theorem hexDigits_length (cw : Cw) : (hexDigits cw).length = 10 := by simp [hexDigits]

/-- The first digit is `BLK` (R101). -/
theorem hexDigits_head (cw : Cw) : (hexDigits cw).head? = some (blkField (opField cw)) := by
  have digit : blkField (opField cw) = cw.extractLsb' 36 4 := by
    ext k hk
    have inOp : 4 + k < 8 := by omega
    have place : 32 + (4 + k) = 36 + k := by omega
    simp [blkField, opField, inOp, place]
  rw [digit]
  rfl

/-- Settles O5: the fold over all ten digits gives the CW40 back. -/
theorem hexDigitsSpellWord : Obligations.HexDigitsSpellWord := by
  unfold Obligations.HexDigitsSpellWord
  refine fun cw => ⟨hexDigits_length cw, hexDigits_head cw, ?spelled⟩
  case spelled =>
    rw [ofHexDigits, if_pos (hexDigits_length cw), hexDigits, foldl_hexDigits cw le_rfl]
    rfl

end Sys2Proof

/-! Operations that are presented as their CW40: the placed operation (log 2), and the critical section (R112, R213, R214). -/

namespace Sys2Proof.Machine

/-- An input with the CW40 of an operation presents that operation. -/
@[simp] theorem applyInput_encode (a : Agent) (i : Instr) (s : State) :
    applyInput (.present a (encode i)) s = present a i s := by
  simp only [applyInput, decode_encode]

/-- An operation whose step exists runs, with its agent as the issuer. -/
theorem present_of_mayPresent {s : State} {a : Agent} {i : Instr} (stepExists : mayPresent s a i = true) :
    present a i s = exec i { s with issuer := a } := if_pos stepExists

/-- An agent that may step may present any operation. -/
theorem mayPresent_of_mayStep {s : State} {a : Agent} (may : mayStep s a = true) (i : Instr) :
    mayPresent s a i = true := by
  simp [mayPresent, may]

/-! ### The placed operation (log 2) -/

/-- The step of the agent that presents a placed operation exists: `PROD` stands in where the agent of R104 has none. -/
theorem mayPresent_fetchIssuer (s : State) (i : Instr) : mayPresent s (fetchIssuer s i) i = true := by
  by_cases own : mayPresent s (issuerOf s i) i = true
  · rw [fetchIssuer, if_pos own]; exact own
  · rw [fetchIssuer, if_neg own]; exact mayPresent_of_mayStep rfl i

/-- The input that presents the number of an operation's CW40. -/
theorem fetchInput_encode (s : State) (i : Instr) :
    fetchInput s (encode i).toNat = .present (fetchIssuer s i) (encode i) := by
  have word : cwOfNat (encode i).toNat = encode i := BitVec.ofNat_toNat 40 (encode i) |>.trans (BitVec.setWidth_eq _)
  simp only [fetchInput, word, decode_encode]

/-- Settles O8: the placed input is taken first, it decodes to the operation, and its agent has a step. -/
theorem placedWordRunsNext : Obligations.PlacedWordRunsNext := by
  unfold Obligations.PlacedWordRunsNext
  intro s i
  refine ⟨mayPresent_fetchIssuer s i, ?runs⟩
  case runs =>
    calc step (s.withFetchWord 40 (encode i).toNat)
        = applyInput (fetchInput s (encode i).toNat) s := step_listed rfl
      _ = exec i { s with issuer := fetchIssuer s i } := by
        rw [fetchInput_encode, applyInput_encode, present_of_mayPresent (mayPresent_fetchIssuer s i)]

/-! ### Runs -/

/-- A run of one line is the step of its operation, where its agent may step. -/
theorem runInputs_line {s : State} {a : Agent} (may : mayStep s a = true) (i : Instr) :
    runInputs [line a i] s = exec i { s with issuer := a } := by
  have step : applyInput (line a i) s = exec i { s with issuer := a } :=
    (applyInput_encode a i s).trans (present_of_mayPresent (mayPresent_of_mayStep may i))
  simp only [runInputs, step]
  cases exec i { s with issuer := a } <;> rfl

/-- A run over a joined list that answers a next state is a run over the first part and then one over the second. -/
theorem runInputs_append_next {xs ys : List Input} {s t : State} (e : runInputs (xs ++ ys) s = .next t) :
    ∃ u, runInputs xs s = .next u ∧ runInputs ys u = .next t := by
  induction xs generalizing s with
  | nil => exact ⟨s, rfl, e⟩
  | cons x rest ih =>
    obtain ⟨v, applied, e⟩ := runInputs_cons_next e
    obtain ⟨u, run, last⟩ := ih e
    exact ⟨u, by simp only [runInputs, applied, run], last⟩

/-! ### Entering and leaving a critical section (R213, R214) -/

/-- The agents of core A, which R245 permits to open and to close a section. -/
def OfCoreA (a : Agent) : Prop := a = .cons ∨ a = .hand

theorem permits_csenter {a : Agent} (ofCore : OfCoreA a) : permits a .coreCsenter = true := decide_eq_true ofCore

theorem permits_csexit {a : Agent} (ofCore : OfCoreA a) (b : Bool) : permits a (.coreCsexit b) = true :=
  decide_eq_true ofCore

EXERCISE DIRECTIONS
Give back the records above exactly, limited to the lines between the one holding "has none. -/" and the one holding "own]; exact own", inclusive.

YOUR SOLUTION
/-- The step of the agent that presents a placed operation exists: `PROD` stands in where the agent of R104 has none. -/
theorem mayPresent_fetchIssuer (s : State) (i : Instr) : mayPresent s (fetchIssuer s i) i = true := by
  by_cases own : mayPresent s (issuerOf s i) i = true
  · rw [fetchIssuer, if_pos own]; exact own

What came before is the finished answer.